The Uyghurs: Strangers in Their Own Land
Gardner Bovingdon
Columbia University Press
US$45
A coastal viewpoint of China – no matter how well-intended or informed – inevitably casts the country implicitly as a single political and racial entity. Better commentary attempts to recognize the vast political and economic disagreements within the Party and state apparatus, but ethnic issues are typically ignored – or covered one-dimensionally in both Chinese and Western media.
In The Uyghurs: Strangers in Their Own Land, Gardner Bovingdon, an assistant professor at Indiana University’s Department of Central Eurasian Studies, provides a welcome antidote to this eastern bias by turning his attention to one of China’s more politically charged minority groups.
It is a fascinating book, delving into the historical identity of the Uyghurs and their position within the modern Chinese state. Through careful research and interviews with both Han and Uyghur sources in and outside of China, Bovingdon presents a painstakingly constructed argument with a typically understated conclusion: "It is difficult to be optimistic about a resolution of the long-brewing contention between Uyghurs and the Chinese state."
Cool-headed analysis
Bovingdon’s understatement supports his argument and reveals him to be as disinterested an observer as one could hope for. His first chapter, on the historiography of Xinjiang and the Uyghur people, illustrates the need for such cool-headed impartiality: Chinese and Uyghur histories are not just different, they are mutually exclusive.

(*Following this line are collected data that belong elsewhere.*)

/-- PWR_STRAPS, spec/16_package_electrical.md, R533. -/
def PWR_STRAPS : Reg := ⟨0x49000060, 0x0⟩
def F_PWR_STRAPS_PCLK : Fld := ⟨2, 1⟩
def F_PWR_STRAPS_SMBA : Fld := ⟨0, 2⟩

/-- CLK_FABRIC, spec/15_bring_up.md, R501. -/
def CLK_FABRIC : Reg := ⟨0x49010000, 0x0⟩
def F_CLK_FABRIC_FREQ : Fld := ⟨0, 2⟩

/-- CLK_STATUS, spec/15_bring_up.md, R502. -/
def CLK_STATUS : Reg := ⟨0x49010004, 0x0⟩
def F_CLK_STATUS_REF_LOST : Fld := ⟨31, 1⟩
def F_CLK_STATUS_REF_LOST_STICKY : Fld := ⟨30, 1⟩
def F_CLK_STATUS_SWITCHING : Fld := ⟨3, 1⟩
def F_CLK_STATUS_FREQ_NOW : Fld := ⟨0, 2⟩

/-- CLK_DRAM, spec/15_bring_up.md, R509. -/
def CLK_DRAM : Reg := ⟨0x49010008, 0x0⟩
def F_CLK_DRAM_TRIES : Fld := ⟨4, 2⟩
def F_CLK_DRAM_RATE : Fld := ⟨0, 2⟩

/-- CAL_STATUS, spec/15_bring_up.md, R512. -/
def CAL_STATUS : Reg := ⟨0x49020000, 0x0⟩
def F_CAL_STATUS_TABLE_OK : Fld := ⟨31, 1⟩
def F_CAL_STATUS_APPLYING : Fld := ⟨30, 1⟩
def F_CAL_STATUS_RUN_BUSY : Fld := ⟨29, 1⟩

/-- CAL_COUNT, spec/15_bring_up.md, R513. -/
def CAL_COUNT : Reg := ⟨0x49020004, 0x0⟩
def F_CAL_COUNT_REJECTED : Fld := ⟨16, 16⟩
def F_CAL_COUNT_ACCEPTED : Fld := ⟨0, 16⟩

/-- CAL_LAST_TIME_LO, spec/15_bring_up.md, R513. -/
def CAL_LAST_TIME_LO : Reg := ⟨0x49020008, 0x0⟩
def F_CAL_LAST_TIME_LO_TIME : Fld := ⟨0, 32⟩

/-- CAL_LAST_TIME_HI, spec/15_bring_up.md, R513. -/
def CAL_LAST_TIME_HI : Reg := ⟨0x4902000c, 0x0⟩
def F_CAL_LAST_TIME_HI_TIME : Fld := ⟨0, 32⟩

/-- CAL_RUN, spec/15_bring_up.md, R515. -/
def CAL_RUN : Reg := ⟨0x49020010, 0xff00⟩
def F_CAL_RUN_GO : Fld := ⟨31, 1⟩
def F_CAL_RUN_RESULT : Fld := ⟨29, 2⟩
def F_CAL_RUN_INDEX : Fld := ⟨8, 8⟩
def F_CAL_RUN_CLASS : Fld := ⟨0, 3⟩

/-- CAL_REJECT, spec/15_bring_up.md, R513. -/
def CAL_REJECT : Reg := ⟨0x49020014, 0x0⟩
def F_CAL_REJECT_CLASS : Fld := ⟨29, 3⟩
def F_CAL_REJECT_ITEM : Fld := ⟨10, 10⟩
def F_CAL_REJECT_VALUE : Fld := ⟨0, 10⟩

/-- RCH_POOL_STAT, spec/05_reading.md, R200. -/
def RCH_POOL_STAT (n : Nat) : Nat := 0x40006200 + 0x8 * n

/-- Register entries, part 0. -/
def regTable0 : List RegSpec := [
  ⟨0x49000000, [], .por, 0x64441001, [⟨⟨24, 8⟩, .ro, 0, 255⟩, ⟨⟨20, 4⟩, .ro, 0, 15⟩, ⟨⟨16, 4⟩, .ro, 0, 15⟩, ⟨⟨8, 8⟩, .ro, 0, 255⟩, ⟨⟨0, 8⟩, .ro, 0, 255⟩]⟩,
  ⟨0x41000000, [(0x1000, 16)], .chip, 0x0, [⟨⟨2, 1⟩, .w1p, 0, 1⟩, ⟨⟨1, 1⟩, .w1p, 0, 1⟩, ⟨⟨0, 1⟩, .w1p, 0, 1⟩]⟩,
  ⟨0x41000004, [(0x1000, 16)], .chip, 0x67, [⟨⟨12, 1⟩, .ro, 0, 1⟩, ⟨⟨11, 1⟩, .ro, 0, 1⟩, ⟨⟨10, 1⟩, .ro, 0, 1⟩, ⟨⟨9, 1⟩, .ro, 0, 1⟩, ⟨⟨8, 1⟩, .gh, 0, 1⟩, ⟨⟨4, 4⟩, .ro, 0, 15⟩, ⟨⟨0, 4⟩, .ro, 0, 15⟩]⟩,
  ⟨0x41000008, [(0x1000, 16)], .chip, 0x1c20, [⟨⟨0, 14⟩, .rw, 3600, 10000⟩]⟩,
  ⟨0x4100000c, [(0x1000, 16)], .chip, 0x640384, [⟨⟨16, 12⟩, .rw, 10, 4000⟩, ⟨⟨0, 16⟩, .rw, 50, 5000⟩]⟩,
  ⟨0x41000010, [(0x1000, 16)], .chip, 0x5780004, [⟨⟨16, 16⟩, .rw, 100, 5000⟩, ⟨⟨0, 4⟩, .rw, 2, 8⟩]⟩,
  ⟨0x41000014, [(0x1000, 16)], .chip, 0xa78, [⟨⟨8, 8⟩, .rw, 0, 50⟩, ⟨⟨0, 8⟩, .rw, 0, 240⟩]⟩,
  ⟨0x41000018, [(0x1000, 16)], .chip, 0x3e800fa, [⟨⟨16, 16⟩, .rw, 100, 5000⟩, ⟨⟨0, 16⟩, .rw, 10, 2000⟩]⟩,
  ⟨0x4100001c, [(0x1000, 16)], .chip, 0x1c2003c, [⟨⟨16, 16⟩, .rw, 300, 1000⟩, ⟨⟨0, 16⟩, .rw, 10, 200⟩]⟩,
  ⟨0x41000020, [(0x1000, 16)], .chip, 0x177009c4, [⟨⟨16, 16⟩, .rw, 1000, 12000⟩, ⟨⟨0, 16⟩, .rw, 200, 6000⟩]⟩,
  ⟨0x41000024, [(0x1000, 16)], .chip, 0x8014, [⟨⟨12, 4⟩, .rw, 1, 15⟩, ⟨⟨8, 1⟩, .rw, 0, 1⟩, ⟨⟨0, 7⟩, .rw, 5, 80⟩]⟩,
  ⟨0x41000028, [(0x1000, 16)], .chip, 0x1e0258, [⟨⟨16, 8⟩, .rw, 5, 120⟩, ⟨⟨0, 16⟩, .rw, 100, 3000⟩]⟩,
  ⟨0x4100002c, [(0x1000, 16)], .chip, 0xf, [⟨⟨0, 8⟩, .rw, 5, 60⟩]⟩,
  ⟨0x41000040, [(0x1000, 16)], .chip, 0x0, [⟨⟨23, 1⟩, .ro, 0, 1⟩, ⟨⟨22, 1⟩, .ro, 0, 1⟩, ⟨⟨20, 2⟩, .ro, 0, 3⟩, ⟨⟨0, 20⟩, .ro, 0, 1048575⟩]⟩,
  ⟨0x41000044, [(0x1000, 16)], .chip, 0x0, [⟨⟨0, 32⟩, .ro, 0, 4294967295⟩]⟩,
  ⟨0x41000048, [(0x1000, 16)], .chip, 0x0, [⟨⟨16, 16⟩, .ro, 0, 65535⟩, ⟨⟨0, 16⟩, .ro, 0, 65535⟩]⟩,
  ⟨0x4100004c, [(0x1000, 16)], .chip, 0x0, [⟨⟨16, 16⟩, .ro, 0, 65535⟩, ⟨⟨0, 16⟩, .ro, 0, 65535⟩]⟩,
  ⟨0x41000050, [(0x1000, 16)], .chip, 0x0, [⟨⟨16, 16⟩, .ro, 0, 65535⟩, ⟨⟨0, 2⟩, .ro, 0, 3⟩]⟩,
  ⟨0x41000060, [(0x1000, 16)], .chip, 0x0, [⟨⟨0, 32⟩, .ro, 0, 4294967295⟩]⟩,
  ⟨0x41000064, [(0x1000, 16)], .chip, 0x0, [⟨⟨0, 32⟩, .ro, 0, 4294967295⟩]⟩]

/-- Register entries, part 1. -/
def regTable1 : List RegSpec := [
  ⟨0x41000068, [(0x1000, 16)], .chip, 0x0, [⟨⟨0, 32⟩, .ro, 0, 4294967295⟩]⟩,
  ⟨0x4100006c, [(0x1000, 16)], .por, 0x0, [⟨⟨0, 32⟩, .ro, 0, 4294967295⟩]⟩,
  ⟨0x41000070, [(0x1000, 16)], .chip, 0x0, [⟨⟨7, 1⟩, .w1c, 0, 1⟩, ⟨⟨6, 1⟩, .w1c, 0, 1⟩, ⟨⟨5, 1⟩, .w1c, 0, 1⟩, ⟨⟨4, 1⟩, .w1c, 0, 1⟩, ⟨⟨3, 1⟩, .w1c, 0, 1⟩, ⟨⟨2, 1⟩, .w1c, 0, 1⟩, ⟨⟨1, 1⟩, .w1c, 0, 1⟩, ⟨⟨0, 1⟩, .w1c, 0, 1⟩]⟩,
  ⟨0x41000800, [], .chip, 0x4, [⟨⟨0, 5⟩, .rw, 1, 16⟩]⟩,
  ⟨0x41000804, [], .chip, 0x0, [⟨⟨8, 5⟩, .ro, 0, 31⟩, ⟨⟨0, 5⟩, .ro, 0, 31⟩]⟩,
  ⟨0x41000808, [], .chip, 0x0, [⟨⟨0, 16⟩, .w1p, 0, 65535⟩]⟩,
  ⟨0x41100000, [(0x10000, 16)], .chip, 0x200, [⟨⟨0, 11⟩, .rw, 256, 1024⟩]⟩,
  ⟨0x41100004, [(0x10000, 16)], .chip, 0x0, [⟨⟨16, 1⟩, .ro, 0, 1⟩, ⟨⟨0, 10⟩, .ro, 0, 1023⟩]⟩,
  ⟨0x41100008, [(0x10000, 16)], .chip, 0x408, [⟨⟨8, 5⟩, .rw, 0, 16⟩, ⟨⟨0, 7⟩, .rw, 1, 64⟩]⟩,
  ⟨0x4110000c, [(0x10000, 16)], .chip, 0x40c8527b, [⟨⟨24, 8⟩, .rw, 1, 255⟩, ⟨⟨20, 4⟩, .rw, 1, 15⟩, ⟨⟨16, 4⟩, .rw, 1, 15⟩, ⟨⟨8, 8⟩, .rw, 0, 255⟩, ⟨⟨0, 8⟩, .rw, 0, 255⟩]⟩,
  ⟨0x41100010, [(0x10000, 16)], .chip, 0x3d7b, [⟨⟨8, 8⟩, .gh, 0, 255⟩, ⟨⟨0, 8⟩, .gh, 0, 255⟩]⟩,
  ⟨0x41100020, [(0x10000, 16)], .chip, 0x0, [⟨⟨12, 2⟩, .rw, 0, 2⟩, ⟨⟨9, 1⟩, .w1p, 0, 1⟩, ⟨⟨8, 1⟩, .w1p, 0, 1⟩, ⟨⟨0, 5⟩, .rw, 0, 20⟩]⟩,
  ⟨0x41100024, [(0x10000, 16)], .chip, 0x0, [⟨⟨0, 21⟩, .ro, 0, 2097151⟩]⟩,
  ⟨0x41100040, [(0x10000, 16), (0x8, 4)], .chip, 0x0, [⟨⟨16, 16⟩, .rw, 0, 65535⟩, ⟨⟨0, 16⟩, .rw, 0, 65535⟩]⟩,
  ⟨0x41100044, [(0x10000, 16), (0x8, 4)], .chip, 0x10, [⟨⟨0, 7⟩, .rw, 1, 64⟩]⟩,
  ⟨0x41100400, [(0x10000, 16), (0x4, 21)], .chip, 0x0, [⟨⟨3, 1⟩, .w1c, 0, 1⟩, ⟨⟨2, 1⟩, .w1c, 0, 1⟩, ⟨⟨1, 1⟩, .w1c, 0, 1⟩, ⟨⟨0, 1⟩, .w1c, 0, 1⟩]⟩,
  ⟨0x41101000, [(0x10000, 16), (0x100, 21), (0x4, 64)], .chip, 0x0, [⟨⟨0, 32⟩, .rw, 0, 4294967295⟩]⟩,
  ⟨0x41103000, [(0x10000, 16), (0x40, 21)], .chip, 0x0, [⟨⟨0, 32⟩, .ro, 0, 4294967295⟩]⟩,
  ⟨0x41103004, [(0x10000, 16), (0x40, 21)], .chip, 0x0, [⟨⟨0, 32⟩, .ro, 0, 4294967295⟩]⟩,
  ⟨0x41103008, [(0x10000, 16), (0x40, 21)], .chip, 0x0, [⟨⟨0, 32⟩, .ro, 0, 4294967295⟩]⟩]

/-- Register entries, part 2. -/
def regTable2 : List RegSpec := [
  ⟨0x4110300c, [(0x10000, 16), (0x40, 21)], .chip, 0x0, [⟨⟨0, 32⟩, .ro, 0, 4294967295⟩]⟩,
  ⟨0x41100100, [(0x10000, 16), (0x40, 4)], .act, 0x0, [⟨⟨2, 1⟩, .w1p, 0, 1⟩, ⟨⟨1, 1⟩, .w1p, 0, 1⟩, ⟨⟨0, 1⟩, .w1p, 0, 1⟩]⟩,
  ⟨0x41100104, [(0x10000, 16), (0x40, 4)], .act, 0x0, [⟨⟨21, 1⟩, .gh, 0, 1⟩, ⟨⟨20, 1⟩, .ro, 0, 1⟩, ⟨⟨16, 4⟩, .ro, 0, 15⟩, ⟨⟨12, 4⟩, .ro, 0, 15⟩, ⟨⟨8, 4⟩, .ro, 0, 15⟩, ⟨⟨4, 4⟩, .ro, 0, 15⟩, ⟨⟨0, 4⟩, .ro, 0, 15⟩]⟩,
  ⟨0x41100108, [(0x10000, 16), (0x40, 4)], .act, 0x0, [⟨⟨24, 2⟩, .rw, 0, 3⟩, ⟨⟨0, 21⟩, .rw, 0, 2097151⟩]⟩,
  ⟨0x4110010c, [(0x10000, 16), (0x40, 4)], .act, 0x0, [⟨⟨15, 1⟩, .rw, 0, 1⟩, ⟨⟨12, 3⟩, .rw, 0, 5⟩, ⟨⟨11, 1⟩, .rw, 0, 1⟩, ⟨⟨8, 3⟩, .rw, 0, 5⟩, ⟨⟨7, 1⟩, .rw, 0, 1⟩, ⟨⟨4, 3⟩, .rw, 0, 5⟩, ⟨⟨3, 1⟩, .rw, 0, 1⟩, ⟨⟨0, 3⟩, .rw, 0, 5⟩]⟩,
  ⟨0x41100110, [(0x10000, 16), (0x40, 4)], .act, 0x0, [⟨⟨16, 16⟩, .rw, 0, 65535⟩, ⟨⟨0, 16⟩, .rw, 0, 65535⟩]⟩,
  ⟨0x41100114, [(0x10000, 16), (0x40, 4)], .act, 0x0, [⟨⟨16, 16⟩, .rw, 0, 65535⟩, ⟨⟨0, 16⟩, .rw, 0, 65535⟩]⟩,
  ⟨0x41100118, [(0x10000, 16), (0x40, 4)], .act, 0x6000000, [⟨⟨24, 3⟩, .rw, 1, 6⟩, ⟨⟨0, 21⟩, .rw, 0, 2097151⟩]⟩,
  ⟨0x4110011c, [(0x10000, 16), (0x40, 4)], .act, 0x0, [⟨⟨7, 1⟩, .w1c, 0, 1⟩, ⟨⟨6, 1⟩, .w1c, 0, 1⟩, ⟨⟨5, 1⟩, .w1c, 0, 1⟩, ⟨⟨4, 1⟩, .w1c, 0, 1⟩, ⟨⟨3, 1⟩, .w1c, 0, 1⟩, ⟨⟨2, 1⟩, .w1c, 0, 1⟩, ⟨⟨1, 1⟩, .w1c, 0, 1⟩, ⟨⟨0, 1⟩, .w1c, 0, 1⟩]⟩,
  ⟨0x41100120, [(0x10000, 16), (0x40, 4)], .act, 0x0, [⟨⟨0, 32⟩, .ro, 0, 4294967295⟩]⟩,
  ⟨0x41100124, [(0x10000, 16), (0x40, 4)], .act, 0x0, [⟨⟨0, 32⟩, .ro, 0, 4294967295⟩]⟩,
  ⟨0x41100128, [(0x10000, 16), (0x40, 4)], .act, 0x0, [⟨⟨0, 32⟩, .ro, 0, 4294967295⟩]⟩,
  ⟨0x40001000, [(0x40000, 64)], .act, 0x0, [⟨⟨0, 1⟩, .w1p, 0, 1⟩]⟩,
  ⟨0x40001004, [(0x40000, 64)], .act, 0x440000, [⟨⟨22, 2⟩, .ro, 0, 3⟩, ⟨⟨20, 2⟩, .ro, 0, 3⟩, ⟨⟨18, 2⟩, .ro, 0, 3⟩, ⟨⟨16, 2⟩, .ro, 0, 3⟩, ⟨⟨12, 4⟩, .ro, 0, 15⟩, ⟨⟨8, 4⟩, .ro, 0, 15⟩, ⟨⟨4, 4⟩, .ro, 0, 15⟩, ⟨⟨0, 2⟩, .ro, 0, 3⟩]⟩,
  ⟨0x40001008, [(0x40000, 64)], .act, 0x0, [⟨⟨16, 4⟩, .ro, 0, 15⟩, ⟨⟨12, 4⟩, .ro, 0, 15⟩, ⟨⟨8, 4⟩, .ro, 0, 15⟩, ⟨⟨4, 4⟩, .ro, 0, 15⟩, ⟨⟨0, 4⟩, .ro, 0, 15⟩]⟩,
  ⟨0x40001010, [(0x40000, 64)], .act, 0x0, [⟨⟨31, 1⟩, .w1p, 0, 1⟩, ⟨⟨30, 1⟩, .rw, 0, 1⟩, ⟨⟨16, 12⟩, .rw, 0, 4095⟩, ⟨⟨0, 16⟩, .rw, 0, 65535⟩]⟩,
  ⟨0x40001014, [(0x40000, 64)], .act, 0x0, [⟨⟨31, 1⟩, .ro, 0, 1⟩, ⟨⟨30, 1⟩, .w1c, 0, 1⟩, ⟨⟨28, 2⟩, .ro, 0, 3⟩, ⟨⟨0, 16⟩, .ro, 0, 65535⟩]⟩,
  ⟨0x40001020, [(0x40000, 64)], .act, 0x0, [⟨⟨0, 32⟩, .ro, 0, 4294967295⟩]⟩,
  ⟨0x40001024, [(0x40000, 64)], .act, 0x0, [⟨⟨0, 32⟩, .ro, 0, 4294967295⟩]⟩,
  ⟨0x40001030, [(0x40000, 64)], .act, 0x0, [⟨⟨10, 1⟩, .w1c, 0, 1⟩, ⟨⟨9, 1⟩, .w1c, 0, 1⟩, ⟨⟨8, 1⟩, .w1c, 0, 1⟩, ⟨⟨4, 4⟩, .w1c, 0, 15⟩, ⟨⟨3, 1⟩, .w1c, 0, 1⟩, ⟨⟨2, 1⟩, .w1c, 0, 1⟩, ⟨⟨1, 1⟩, .w1c, 0, 1⟩, ⟨⟨0, 1⟩, .w1c, 0, 1⟩]⟩]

Chinese scholars argue Uyghurs had always and will always be a part of China, while Uyghur histories hold that the Uyghur people have existed for thousands of years in a land that was not historically part of China. There is good reason to dismiss some claims on both sides – even the word "Uyghur" as it is used today is arguably a Soviet construct – and Bovingdon does so.
In subsequent chapters detailing the political structure of the optimistically named Xinjiang Uyghur Autonomous Region, everyday acts of resistance, collective action and Uyghur transnational organizations, Bovingdon brings the same measured approach to considering the actions of Uyghurs and the Han-dominated Party organs – and, increasingly, the Han residents of Xinjiang. Chinese and Uyghur explanations of these actions are all predictably incompatible.
But this is not simply a book about finding the truth hidden underneath posturing from both sides. Such posturing is neither a distraction from the political struggle in the region, nor is it a distortion, Bovingdon argues. Rather, "these various modes of representational politics are crucial components of the contention."
It is a contention that has led to an intensified sense of identity among the Uyghurs, one strengthened and even created by a Beijing fearful, variously, of Western imperialism, Soviet-style disintegration and terrorism. It has contributed to social and economic stratification along ethnic lines and created such paranoia about Islam among regional authorities that Uyghur students and Party members are explicitly denied the right of freedom of belief guaranteed to them in the Chinese constitution. This last requirement has even led to cases of open resistance, as Uyghur Party cadres have publicly renounced their memberships in favor of their faith.
The result is a uniquely dysfunctional relationship in which the threshold of Beijing’s tolerance to resistance is set at such absurdly low levels that large robberies and attacks on livestock are classified as acts of terrorism.
As "mass events" erupt across China in ever-larger numbers, Xinjiang has actually seen a sharp decline in protests since 1998; yet this decline has been accompanied by a ratcheting up of official rhetoric condemning terrorist and "splittist" activities in the region.
It was against this backdrop that the Urumqi riots of 2009 took place; Bovingdon addresses the protests and violence in an epilogue, noting that they "indicated, and surely exacerbated, mutual misunderstanding and hostility between Uyghurs and Hans in Xinjiang." While the scale of the protests and violence were newsworthy, nothing about its causes was at all remarkable.
If the book’s structure and language tend toward the academic at times – it grew out of Bovingdon’s dissertation – his argument is no less clear, convincing or sad.